▸ **Prompt**: For the records below, give the number of lines containing the word "budget" and no other text.

[[ Source data open ]]

-- ==== Sys2Proof/Decode.lean ====
section
/-! DEFINITION. From the bytes clocked in during one transaction to the command they are (R157 to R160, R180, R183),
and back; the byte order and the CRC of the ports; the reading of a table word. -/

namespace Sys2Proof

/-! ## Byte order (R180: two and four bytes most significant byte first, signed fields two's complement) -/

/-- Two bytes, most significant first. -/
def be16 (n : Nat) : List Byte := [BitVec.ofNat 8 (n / 256), BitVec.ofNat 8 n]

/-- Three bytes, most significant first: the model's choice for a field of three bytes, since R180 gives the order of fields of
two and four bytes only (log entry 38). -/
def be24 (n : Nat) : List Byte := [BitVec.ofNat 8 (n / 65536), BitVec.ofNat 8 (n / 256), BitVec.ofNat 8 n]

/-- Four bytes, most significant first. -/
def be32 (n : Nat) : List Byte :=
  [BitVec.ofNat 8 (n / 16777216), BitVec.ofNat 8 (n / 65536), BitVec.ofNat 8 (n / 256), BitVec.ofNat 8 n]

/-- A signed number in two bytes. -/
def sbe16 (i : Int) : List Byte := be16 (BitVec.ofInt 16 i).toNat

/-- A signed number in four bytes. -/
def sbe32 (i : Int) : List Byte := be32 (BitVec.ofInt 32 i).toNat

/-- A signed number in one byte. -/
def sbe8 (i : Int) : Byte := BitVec.ofInt 8 i

/-- The unsigned number in two bytes. -/
def u16 (hi lo : Byte) : Nat := hi.toNat * 256 + lo.toNat

/-- The signed number in two bytes. -/
def s16 (hi lo : Byte) : Int := (BitVec.ofNat 16 (u16 hi lo)).toInt

/-- The unsigned number in three bytes, most significant first: the model's choice (log entry 38). -/
def u24 (a b c : Byte) : Nat := a.toNat * 65536 + b.toNat * 256 + c.toNat

/-- The unsigned number in four bytes. -/
def u32 (a b c d : Byte) : Nat := a.toNat * 16777216 + b.toNat * 65536 + c.toNat * 256 + d.toNat

/-- The signed number in four bytes. -/
def s32 (a b c d : Byte) : Int := (BitVec.ofNat 32 (u32 a b c d)).toInt

/-- A number of one byte. -/
def byteOf (n : Nat) : Byte := BitVec.ofNat 8 n

/-- A bit field: bit k of the byte is the k-th entry (R181). -/
def bitsByte : List Bool → Byte
  | [] => 0
  | b :: rest => (bitsByte rest <<< 1) ||| (if b then 1 else 0)

/-! ## CRC (R159) -/

/-- One step of the CRC register. -/
def crcStep (r : Byte) : Byte := if r.msb then (r <<< 1) ^^^ 0x2F else r <<< 1

/-- One byte into the CRC register. -/
def crcByte (r b : Byte) : Byte :=
  crcStep (crcStep (crcStep (crcStep (crcStep (crcStep (crcStep (crcStep (r ^^^ b))))))))

/-- The CRC of a list of bytes, in the order sent. -/
def crc (bytes : List Byte) : Byte := bytes.foldl crcByte 0

/-! ## Frames (R158, R180) -/

/-- A request frame: command code, payload length, payload, CRC (R180). -/
def requestFrame (code : Byte) (payload : List Byte) : List Byte :=
  let head := code :: byteOf payload.length :: payload
  head ++ [crc head]

/-- The status a frame is refused with by the shape check and then the CRC check, or `none` for a valid frame (R158).
Only the first 32 bytes clocked in are kept (R157). -/
def frameFault (bytes : List Byte) : Option Machine.Status :=
  match bytes.take 32 with
  | code :: n :: rest =>
    if 28 < n.toNat ∨ rest.length < n.toNat + 1 then some .length
    else if rest.getD n.toNat 0 = crc (code :: n :: rest.take n.toNat) then none
    else some .crc
  | _ => some .length

/-- The first byte clocked in, or 0 where none came (R158). -/
def firstByte (bytes : List Byte) : Byte := bytes.headD 0

/-- The payload of a valid frame. -/
def payloadOf (bytes : List Byte) : List Byte := (bytes.drop 2).take (bytes.getD 1 0).toNat

/-- How many bytes were clocked in beyond the frame (padding, R158). -/
def paddingOf (bytes : List Byte) : Nat := bytes.length - ((bytes.getD 1 0).toNat + 3)

/-- The number of bytes clocked in with a frame: command code, length, payload, CRC and padding. -/
def Frame.size (f : Frame) : Nat := f.payload.length + 3 + f.padding

/-! ## Commands (R161, R183) -/

/-- The commands of the code table of R183. -/
inductive Cmd where
  | nop | noticeRead | noticeMask
  | readCount | readSnap | readLanes | profileRead | travelRead | armRead | claimRead | sprayRead | descRead | pgmRead
  | cfgRead
  | snapshot
  | chEnable | chDisable | setCount | chClear | gndFaultClear
  | budget | tank | lanesClear
  | cfgWrite | cfgCommit
  | travelReq | claim | take | release | armSet | armClear | pickupSet | spraySet | profileSelect
  | profileWrite | descWrite | descReturn | pgmStart | pgmPoll | pgmSuspend | pgmResume | pgmAbort
  deriving DecidableEq, Repr

/-- Every command, in code order. -/
def Cmd.list : List Cmd :=
  [.nop, .noticeRead, .noticeMask, .readCount, .readSnap, .readLanes, .profileRead, .travelRead, .armRead, .claimRead,
    .sprayRead, .descRead, .pgmRead, .cfgRead, .snapshot, .chEnable, .chDisable, .setCount, .chClear, .gndFaultClear,
    .budget, .tank, .lanesClear, .cfgWrite, .cfgCommit, .travelReq, .claim, .take, .release, .armSet, .armClear,
    .pickupSet, .spraySet, .profileSelect, .profileWrite, .descWrite, .descReturn, .pgmStart, .pgmPoll, .pgmSuspend,
    .pgmResume, .pgmAbort]

/-- Command codes (R183). -/
def Cmd.code : Cmd → Byte
  | .nop => 0x00
  | .noticeRead => 0x01
  | .noticeMask => 0x02
  | .readCount => 0x10
  | .readSnap => 0x11
  | .readLanes => 0x12
  | .profileRead => 0x13
  | .travelRead => 0x14
  | .armRead => 0x15
  | .claimRead => 0x16
  | .sprayRead => 0x17
  | .descRead => 0x18
  | .pgmRead => 0x19
  | .cfgRead => 0x1A
  | .snapshot => 0x20
  | .chEnable => 0x30
  | .chDisable => 0x31
  | .setCount => 0x32
  | .chClear => 0x33
  | .gndFaultClear => 0x34
  | .budget => 0x38
  | .tank => 0x39
  | .lanesClear => 0x3A
  | .cfgWrite => 0x3C
  | .cfgCommit => 0x3D
  | .travelReq => 0x40
  | .claim => 0x41
  | .take => 0x42
  | .release => 0x43
  | .armSet => 0x44
  | .armClear => 0x45
  | .pickupSet => 0x46
  | .spraySet => 0x47
  | .profileSelect => 0x48
  | .profileWrite => 0x50
  | .descWrite => 0x51
  | .descReturn => 0x52
  | .pgmStart => 0x53
  | .pgmPoll => 0x54
  | .pgmSuspend => 0x55
  | .pgmResume => 0x56
  | .pgmAbort => 0x57

/-- Request payload lengths (R183, column "Req"). -/
def Cmd.reqLen : Cmd → Nat
  | .noticeMask => 3
  | .readCount | .profileRead | .descRead | .cfgRead => 1
  | .chEnable | .chDisable | .chClear => 1
  | .setCount => 5
  | .budget => 9
  | .tank => 4
  | .cfgWrite => 5
  | .travelReq => 4
  | .claim | .take | .release => 1
  | .armSet => 4
  | .armClear | .pickupSet => 1
  | .spraySet => 3
  | .profileSelect => 1
  | .profileWrite => 28
  | .descWrite => 18
  | .descReturn | .pgmStart => 1
  | .nop | .noticeRead | .readSnap | .readLanes | .travelRead | .armRead | .claimRead | .sprayRead | .pgmRead => 0
  | .snapshot | .gndFaultClear | .lanesClear | .cfgCommit => 0
  | .pgmPoll | .pgmSuspend | .pgmResume | .pgmAbort => 0

/-- The columns of the permission matrix (R161). -/
inductive Senders where
  | any | chassisOnly | cabOnly | cabAndRoute
  deriving DecidableEq, Repr

/-- The ports from which a command is allowed (R161). -/
def Cmd.senders : Cmd → Senders
  | .chEnable | .chDisable | .setCount | .chClear | .gndFaultClear => .chassisOnly
  | .budget | .tank | .lanesClear | .cfgWrite | .cfgCommit => .chassisOnly
  | .travelReq | .claim | .take | .release | .armSet | .armClear | .pickupSet | .spraySet | .profileSelect => .cabOnly
  | .profileWrite | .descWrite | .descReturn | .pgmStart | .pgmPoll | .pgmSuspend | .pgmResume | .pgmAbort => .cabAndRoute
  | _ => .any

/-- The permission matrix (R161). -/
def Cmd.allowed (c : Cmd) (p : PortId) : Bool :=
  match c.senders with
  | .any => true
  | .chassisOnly => p == .chassis
  | .cabOnly => p == .cab
  | .cabAndRoute => p != .chassis

/-- Is the command a link command, a read, CFG_WRITE or CFG_COMMIT, which UNCONFIGURED takes too (R160, test 4)? -/
def Cmd.inUnconfigured : Cmd → Bool
  | .nop | .noticeRead | .noticeMask => true
  | .readCount | .readSnap | .readLanes | .profileRead | .travelRead | .armRead | .claimRead | .sprayRead => true
  | .descRead | .pgmRead | .cfgRead | .cfgWrite | .cfgCommit => true
  | _ => false

/-- The command a code names, or `none` (R160, test 1). -/
def Cmd.ofCode (code : Byte) : Option Cmd := Cmd.list.find? fun c => c.code == code

/-- The row of the table that a request of a command is. ARM_SET and PICKUP_SET have a row for each action; a request
whose action byte names no action, or whose payload has not the command's length, is refused before any action and is
counted to the rows ARM_SET_DEPLOY and PICKUP_SET_UP (log entry 24). -/
def Cmd.toInstr (c : Cmd) (f : Frame) : Instr :=
  match c with
  | .nop => .nop f
  | .noticeRead => .noticeRead f
  | .noticeMask => .noticeMask f
  | .readCount => .readCount f
  | .readSnap => .readSnap f
  | .readLanes => .readLanes f
  | .profileRead => .profileRead f
  | .travelRead => .travelRead f
  | .armRead => .armRead f
  | .claimRead => .claimRead f
  | .sprayRead => .sprayRead f
  | .descRead => .descRead f
  | .pgmRead => .pgmRead f
  | .cfgRead => .cfgRead f
  | .snapshot => .snapshot f
  | .chEnable => .chEnable f
  | .chDisable => .chDisable f
  | .setCount => .setCount f
  | .chClear => .chClear f
  | .gndFaultClear => .gndFaultClear f
  | .budget => .budget f
  | .tank => .tank f
  | .lanesClear => .lanesClear f
  | .cfgWrite => .cfgWrite f
  | .cfgCommit => .cfgCommit f
  | .travelReq => .travelReq f
  | .claim => .claim f
  | .take => .take f
  | .release => .release f
  | .armSet =>
    if f.payload.length = 4 ∧ f.payload.getD 1 0 = 1 then .armSetRetarget f
    else if f.payload.length = 4 ∧ f.payload.getD 1 0 = 2 then .armSetStow f
    else .armSetDeploy f
  | .armClear => .armClear f
  | .pickupSet => if f.payload = [1] then .pickupSetWork f else .pickupSetUp f
  | .spraySet => .spraySet f
  | .profileSelect => .profileSelect f
  | .profileWrite => .profileWrite f
  | .descWrite => .descWrite f
  | .descReturn => .descReturn f
  | .pgmStart => .pgmStart f
  | .pgmPoll => .pgmPoll f
  | .pgmSuspend => .pgmSuspend f
  | .pgmResume => .pgmResume f
  | .pgmAbort => .pgmAbort f

/-- The command that a valid frame with this code is. -/
def instrOf (code : Byte) (f : Frame) : Instr :=
  match Cmd.ofCode code with
  | some c => c.toInstr f
  | none => .unknownCommand code f

/-- The command that the bytes clocked in during one SELN low period are: none where no byte was clocked, which is not a
transaction (R157). -/
def decodeTransaction (port : PortId) (bytes : List Byte) : Option Instr :=
  if bytes = [] then none
  else
    match frameFault bytes with
    | some _ => some (.badFrame port bytes)
    | none => some (instrOf (firstByte bytes) ⟨port, payloadOf bytes, paddingOf bytes⟩)

/-- The command code and the frame of a request, for the transactions that carry a valid frame. -/
def Instr.request : Instr → Option (Byte × Frame)
  | .nop f => some (Cmd.nop.code, f)
  | .unknownCommand c f => some (c, f)
  | .noticeRead f => some (Cmd.noticeRead.code, f)
  | .noticeMask f => some (Cmd.noticeMask.code, f)
  | .readCount f => some (Cmd.readCount.code, f)
  | .readSnap f => some (Cmd.readSnap.code, f)
  | .readLanes f => some (Cmd.readLanes.code, f)
  | .profileRead f => some (Cmd.profileRead.code, f)
  | .travelRead f => some (Cmd.travelRead.code, f)
  | .armRead f => some (Cmd.armRead.code, f)
  | .claimRead f => some (Cmd.claimRead.code, f)
  | .sprayRead f => some (Cmd.sprayRead.code, f)
  | .descRead f => some (Cmd.descRead.code, f)
  | .pgmRead f => some (Cmd.pgmRead.code, f)
  | .cfgRead f => some (Cmd.cfgRead.code, f)
  | .snapshot f => some (Cmd.snapshot.code, f)
  | .chEnable f => some (Cmd.chEnable.code, f)
  | .chDisable f => some (Cmd.chDisable.code, f)
  | .setCount f => some (Cmd.setCount.code, f)
  | .chClear f => some (Cmd.chClear.code, f)
  | .gndFaultClear f => some (Cmd.gndFaultClear.code, f)
  | .budget f => some (Cmd.budget.code, f)
  | .tank f => some (Cmd.tank.code, f)
  | .lanesClear f => some (Cmd.lanesClear.code, f)
  | .cfgWrite f => some (Cmd.cfgWrite.code, f)
  | .cfgCommit f => some (Cmd.cfgCommit.code, f)
  | .travelReq f => some (Cmd.travelReq.code, f)
  | .claim f => some (Cmd.claim.code, f)
  | .take f => some (Cmd.take.code, f)
  | .release f => some (Cmd.release.code, f)
  | .armSetDeploy f => some (Cmd.armSet.code, f)
  | .armSetRetarget f => some (Cmd.armSet.code, f)
  | .armSetStow f => some (Cmd.armSet.code, f)
  | .armClear f => some (Cmd.armClear.code, f)
  | .pickupSetWork f => some (Cmd.pickupSet.code, f)
  | .pickupSetUp f => some (Cmd.pickupSet.code, f)
  | .spraySet f => some (Cmd.spraySet.code, f)
  | .profileSelect f => some (Cmd.profileSelect.code, f)
  | .profileWrite f => some (Cmd.profileWrite.code, f)
  | .descWrite f => some (Cmd.descWrite.code, f)
  | .descReturn f => some (Cmd.descReturn.code, f)
  | .pgmStart f => some (Cmd.pgmStart.code, f)
  | .pgmPoll f => some (Cmd.pgmPoll.code, f)
  | .pgmSuspend f => some (Cmd.pgmSuspend.code, f)
  | .pgmResume f => some (Cmd.pgmResume.code, f)
  | .pgmAbort f => some (Cmd.pgmAbort.code, f)
  | .badFrame _ _ => none
  | .quadratureChange _ _ _ => none
  | .pulseRisingEdge _ => none
  | .indexActive _ => none
  | .indexInactive _ => none
  | .positionSwitchChange _ _ _ => none
  | .stopinAsserted => none
  | .stopinReleased => none
  | .prstnAsserted _ => none
  | .prstnReleased _ => none
  | .fullReset _ => none
  | .rstnRelease => none
  | .uptimeTick => none
  | .gateExpiry _ => none
  | .freshnessExpiry => none
  | .allocationPeriodExpiry => none
  | .travelUpdate => none
  | .armUpdate => none
  | .moveTimerExpiry _ => none
  | .pulseTimerExpiry _ => none
  | .silenceTimerExpiry _ => none

/-- The port and the bytes that a master clocks in to send a command: the frame and as many zero bytes as the command
has padding, or the very bytes of a BAD_FRAME; none for the commands that are no transaction. -/
def encodeTransaction (i : Instr) : Option (PortId × List Byte) :=
  match i with
  | .badFrame port bytes => some (port, bytes)
  | _ =>
    match i.request with
    | some (code, f) => some (f.port, requestFrame code f.payload ++ List.replicate f.padding 0)
    | none => none

/-- No row of spec/opcode_table.json gives bits, so no word of the table spells a command (log entry 28). -/
def decodeTableWord (_nbits _w : Nat) : Option Instr := none

end Sys2Proof
end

[[ Source data closed ]]

▸ **Exercise output**: 7